Recently I began studying machine learning, however I failed to grasp the intuition behind logistic regression.
The following are the facts about logistic regression that I understand.
As the basis for hypothesis we use sigmoid function. I do understand why it's a correct choice, however why it's the only choice I don't understand. Hypothesis represents the probability that the appropriate output is $1$, therefore the domain of our function should be $[0,1]$, this is the only property of sigmoid function I found useful and appropriate here, however many functions satisfy this property.

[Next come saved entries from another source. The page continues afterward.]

/-- While processing does not wait, the assembler takes characters and complete records are taken (R176, R182). Each
turn takes a character or a record. -/
def State.drainFor : Nat → State → State
  | 0, s => s
  | fuel + 1, s =>
    if s.waits then s
    else
      match s.link.complete with
      | some text => State.drainFor fuel ({ s with link := { s.link with complete := none } }.process text)
      | none =>
        match s.link.fifo with
        | [] => s
        | x :: rest => State.drainFor fuel { s with link := { s.link with fifo := rest }.assemble x }

/-- What waits on the link is taken as far as it may be. DEDUCED, log entry 32. -/
def State.drain (s : State) : State := s.drainFor (2 * s.link.fifo.length + 2)

/-- Characters arrive while processing waits (R175, R182). -/
def State.receiveAll (s : State) (cs : List Ch) : State :=
  { s with link := cs.foldl (fun l c => l.receive c false) s.link }

/-- A record that was in assembly is discarded by the `@` that begins another (R176). -/
def Link.supplant (l : Link) : Link :=
  match l.asm with
  | .hunting => l
  | .assembling _ _ => l.damage .hunting

/-- A whole request arrives (R176 to R178, R182). While processing waits its characters join the FIFO; a record of
more than 96 characters is damaged; otherwise it is complete, passes its steps and is taken.
DESIGN CHOICE, log entry 14. -/
def State.deliver (s : State) (r : Request) : State :=
  let text := recordText r
  if s.waits then s.receiveAll (text ++ [0x0D#8])
  else
    let l := s.link.supplant
    if Config.recordCap < text.length then { s with link := l.damage .hunting }
    else { s with link := l }.serve r

/-- A whole record arrives that is yet to be judged (R178). -/
def State.deliverText (s : State) (text : List Ch) : State :=
  if s.waits then s.receiveAll (text ++ [0x0D#8])
  else
    let l := s.link.supplant
    if Config.recordCap < text.length then { s with link := l.damage .hunting }
    else { s with link := l }.process text

end Sys2Proof.Machine
end

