-- ==== Sys2Proof/Machine/Startup.lean ====
section
/-!
DEFINITION. Start-up (R199, R200): the two resets and the end of the image read.
-/

namespace Sys2Proof.Machine

/-- What a command answers. Every command of the table has a next state. -/
abbrev Answer := Host.Outcome State Fault Refusal

/-- A debounced input at a reset: its pin keeps its level, sampled from the reset (R31, R199). -/
def Debounced.restart (d : Debounced) : Debounced := { Debounced.reset with raw := d.raw }

/-- The switches of a side at a reset. -/
def DoorSwitches.restart (d : DoorSwitches) : DoorSwitches :=
  ⟨d.closed.restart, d.latched.restart, d.opened.restart⟩

/-- The inputs at a reset. -/
def Inputs.restart (v : Inputs) : Inputs :=
  { park := v.park.restart, ign := v.ign.restart, engine := v.engine.restart, master := v.master.restart,
    oilhot := v.oilhot.restart, near := v.near.restart, off := v.off.restart, estopRaw := v.estopRaw,
    estopCounted := false, estopQuiet := none, pumpFb := v.pumpFb }

/-- A beacon channel at a reset: the read-back of its driver keeps its level, and the mismatch time is 0 (R154 to R156). -/
def LampCh.restart (c : LampCh) : LampCh := { LampCh.reset with readBack := c.readBack }

/-- Step 1 of start-up (R199): every block takes its reset values. What is outside the part stays: the levels at its
pins, the stored image and the commands that wait. DEDUCED, log entry 6. -/
def State.restart (s : State) (kind : ResetKind) (strap : Bool) : State :=
  { State.reset with
    fresh := s.fresh, pending := s.pending, inputs := s.inputs.restart
    beac := { State.reset.beac with lamps := mapAt s.beac.lamps fun _ c => c.restart }
    link := { State.reset.link with strap := strap }
    store := { image := s.store.image, save := none, due := false }
    startup := { reading := true, kind := kind, defaults := false } }

/-- The image loaded, or the defaults with their notice (R199). -/
def State.loadImage (s : State) : State :=
  if s.store.image.good then
    { s with
      settings := s.store.image.settings, cnt := { s.cnt with recs := s.store.image.counters }
      startup := { s.startup with defaults := false } }
  else
    { s with
      settings := .default, cnt := { s.cnt with recs := Counters.defaultRecs }
      startup := { s.startup with defaults := true } }.notify (.defaults s.startup.kind)

/-- Scanning and polling begin, and processing may proceed (R110, R129, R199). -/
def State.beginWork (s : State) : State :=
  { s with
    conv := { s.conv with scanning := true, nextAt := s.now + Config.scanMs }
    bus :=
      { s.bus with
        polling := true, nextAt := s.now, stations := Vector.ofFn fun i => Station.new s.settings.stn[i] }
    startup := { s.startup with reading := false } }

/-- The end of the image read (R199, R200). DEDUCED, log entry 29. What has waited on the link through the read is taken
here, before the first poll cycle begins: DESIGN CHOICE, log entry 51. -/
def State.finishRead (s : State) : State :=
  let s1 := s.loadImage.decideDerating.beginWork
  let s2 := if s1.inputs.estopRaw then s1.estopOn else s1
  s2.conclude.drain

/-- `POWER_ON_RESET` (R199). -/
def execPowerOnReset (strap : Bool) (s : State) : Answer := .next (s.restart .powerOn strap)

/-- `RESET_PIN` (R199). -/
def execResetPin (strap : Bool) (s : State) : Answer := .next (s.restart .pin strap)

/-- `IMAGE_READ_END` (R199, R200). -/
def execImageReadEnd (s : State) : Answer :=
  .next (if s.startup.reading then (s.passTo Config.imageReadMs).finishRead else s)

end Sys2Proof.Machine
end

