-- ==== Sys2Proof/Machine/BusEvents.lean ====
section
/-!
DEFINITION. The commands of the station bus (R127, R129, R132, R133, R144).
-/

namespace Sys2Proof.Machine

/-- A poll cycle begins (R127, R129). -/
def State.startCycle (s : State) : State :=
  let s1 :=
    { s with
      bus := { s.bus with nextAt := nextDue s.bus.nextAt Config.pollMs s.now, cycleAborts := 0 } }
  s1.applyEntries.advance 0

/-- `POLL_CYCLE_START` (R127, R129). -/
def execPollCycleStart (s : State) : Answer :=
  .next (if s.bus.polling && s.bus.current.isNone then (s.passTo s.bus.nextAt).startCycle else s)

/-- `POLL_ABORT` (R132). -/
def execPollAbort (s : State) : Answer :=
  .next
    (s.endPoll fun s i e =>
      { s with bus := { s.bus with cycleAborts := s.bus.cycleAborts + 1 } }.judgeMiss i e .conflict)

/-- `REPLY_RECEIVED` (R133). -/
def execReplyReceived (c1 c2 c3 c4 : Ch) (framing : Bool) (s : State) : Answer :=
  .next
    (s.endPoll fun s i e =>
      match judgeReply e.addr c1 c2 c3 c4 framing with
      | some m => s.judgeMiss i e m
      | none => s.judgeGood i e c2 c3)

/-- `REPLY_WINDOW_CLOSE` (R133): `started` says that a first character began. -/
def execReplyWindowClose (started : Bool) (s : State) : Answer :=
  .next (s.endPoll fun s i e => s.judgeMiss i e (if started then .incomplete else .silent))

/-- A RESET request (R30, R144). -/
def State.resetRequest (s : State) : State := if s.halt.set && !s.halt.present then s.clearHalt else s

/-- `RESET_TIMER_EXPIRY` (R30, R144). -/
def execResetTimerExpiry (i : Fin 6) (s : State) : Answer :=
  .next
    (match s.bus.stations[i].resetAt with
    | some t =>
      let s1 := s.passTo t
      (s1.setStation i { s1.bus.stations[i] with resetAt := none }).resetRequest.conclude
    | none => s)

end Sys2Proof.Machine
end

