-- ==== Sys2Proof/Machine/DoorEvents.lean ====
section
/-!
DEFINITION. The commands of the door channels (R98 to R105).
-/

namespace Sys2Proof.Machine

/-- The record that drives a door fails at a time, with the door derived from the switches at that moment (R99 to R101,
R104). -/
def State.failDoor (s : State) (side : Side) (at_ : Nat) (why : EndReason) : State :=
  ((s.passTo at_).settleDoor side .failed (some why)).conclude

/-- `UNLATCH_WINDOW_EXPIRY` (R98). An opening of LATCHED in the same instant is counted after it, undriven. -/
def execUnlatchWindowExpiry (side : Side) (s : State) : Answer :=
  .next
    (if (s.door side).phase = some .unlatch then
      ((s.passTo ((s.door side).phaseAt + Config.unlatchMs)).endDoor side .failed (some .latch)).conclude
    else s)

/-- `DOORTIME_EXPIRY` (R99, R100). -/
def execDoortimeExpiry (side : Side) (s : State) : Answer :=
  .next
    (if (s.door side).watched then
      s.failDoor side ((s.door side).phaseAt + s.settings.plain.doorTime.toNat) .timeout
    else s)

/-- `PULLIN_WINDOW_EXPIRY` (R101). -/
def execPullinWindowExpiry (side : Side) (s : State) : Answer :=
  .next
    (if (s.door side).phase = some .pullin then
      s.failDoor side ((s.door side).phaseAt + Config.pullinMs) .latch
    else s)

/-- `OBSTRUCTION` (R103 to R105). -/
def execObstruction (side : Side) (s : State) : Answer :=
  .next
    (match (s.door side).obsSince with
    | some t =>
      if (s.door side).watched then ((s.passTo (t + Config.obstructMs)).obstruct side true).conclude else s
    | none => s)

/-- `REVERSE_END` (R104). That a switch due in the same instant is counted first is DEDUCED, log entry 34. -/
def execReverseEnd (side : Side) (s : State) : Answer :=
  .next
    (if (s.door side).phase = some .reverse then
      s.failDoor side ((s.door side).phaseAt + Config.reverseMs) .obstruct
    else s)

end Sys2Proof.Machine
end

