-- ==== Sys2Proof/Certificates/Slice0/Obligations.lean ====
section
/-!
DEFINITION. The statements about the TD-62, for the provers. In a statement about an event `x` is the state that the
event's own effect leaves, before the close of the event (`State.conclude`: the report of the conditions, the
arbiter's look, the drive-away flag, the beacons and the `SERVICE` notices); the next state is `x.conclude`.

Where a clause gives the time of an event's row as the later of `s.now` and the moment its timer passes (`x.now = max s.now
…`, `u.now = max s.now …`), and in the clock clause of `CountersCount`, it states the model's choice of log entry 2: the row
of a timer moves the clock to the moment the timer passes, and never back. This holds of `SaveEnds`, `SupervisionExpires`,
`WaitAndHoldLimitsEnd`, `LeadEnds`, `SettleJudges`, `DriveFaultsEnd`, `ContactorEvents`, `SupplyStateChanges`, `PinsHalt`,
`SpeedAndDriveAway`, `DoorTimersAndObstruction`, `ScanConverts`, `PollCyclesRun`, `StopAndResetKeys`, `PatternAndTrails`,
`LampFaultsLatch`, `ImageReadEnds` and `CountersCount`, and of the scan that `CalpTakenAndCompleted` names.
-/

open Sys2Proof Sys2Proof.Machine

/-! ### The machine as a whole -/

/-- The command at the front of the queue is run on the state with the queue's rest. On an empty queue the block lets 1 ms
pass (the model's choice, log entry 1). -/
def Obligations.StepTakesFrontCommand : Prop :=
  (∀ (s : State) (c : Instr) (rest : List Instr),
    step { s with pending := c :: rest } = exec c { s with pending := rest }) ∧
  ∀ s : State, s.pending = [] → ∃ u, step s = .next u ∧ s.Follows u ∧ u.now = s.now + 1

/-- The state right after reset meets every invariant stated below. -/
def Obligations.ResetMeetsInvariants : Prop :=
  State.reset.inv = true ∧ State.reset.plan.handlesGood = true ∧ State.reset.sound = true

/-- Every step keeps the bounds of the queues and tables (R3, R15, R175, R183, R184, R190, R191), the counters' ranges with
derating as their flags have it and no `SERVICE` notice left over (R162, R167 to R169), the pattern clock on its grid from
the reset (R147), and an empty plan table while the halt latch is set (R28). -/
def Obligations.StepKeepsBounds : Prop :=
  ∀ s t : State, s.inv = true → step s = .next t → t.inv = true

/-- Every step keeps the handles of the plan table and of the recent-outcomes list distinct and in 1..255 (R3, R4, R15). -/
def Obligations.StepKeepsHandles : Prop :=
  ∀ s t : State, s.inv = true → s.plan.handlesGood = true → step s = .next t → t.plan.handlesGood = true

/-- Every step keeps records, resources and outputs in agreement: a granted record holds its resource, and outputs are
driven exactly by a holder in `RUNNING` (R5, R48, R56, R77, R95). -/
def Obligations.StepKeepsDrives : Prop :=
  ∀ s t : State, s.inv = true → s.plan.handlesGood = true → s.sound = true → step s = .next t → t.sound = true

/-- While the halt latch is set no pump, valve, door motor or latch output is commanded on (R28). -/
def Obligations.HaltedMeansStill : Prop :=
  ∀ s : State, s.inv = true → s.sound = true → s.halt.set = true → s.outputsOff = true

/-- No step changes a working setting but an `IMAGE_READ_END`, a reset, and an event in which a `SETV` or a `CALP` may be
taken: their requests, the scan that completes a `CALP`, and the events in which the link takes what waits (R193). -/
def Obligations.FewEventsChangeSettings : Prop :=
  ∀ (s t : State) (c : Instr), exec c s = .next t →
    (match c with
      | .powerOnReset _ | .resetPin _ | .imageReadEnd | .setv _ _ | .calpCompletion _ | .scanResult _
      | .transmitCharacterSent | .characterReceived _ _ | .rejectedRecord _ => True
      | _ => t.settings = s.settings)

In addition, sigmoid function has a derivative in this form $f(x)(1-f(x))$, but I don't see the utility of this special form in logistic regression.
Question: what so special about sigmoid function, and why we cannot use any other function with domain $[0,1]$?
The cost function consists of two parameters ${\rm Cost}(h_{\theta}(x),y)=-\log(h_{\theta}(x))$ if $y=1, {\rm Cost}(h_{\theta}(x),y)=-\log(1-h_{\theta}(x))$ if $y=0$. In the same was as above, I do understand why it's correct, however why is it the only form? For example, why couldn't $|h_{\theta(x)}-y|$ be a good choice for the cost function?
Question: what is so special about the above form of cost function; why cannot we use another form?
I would appreciate if you could share your understanding of logistic regression.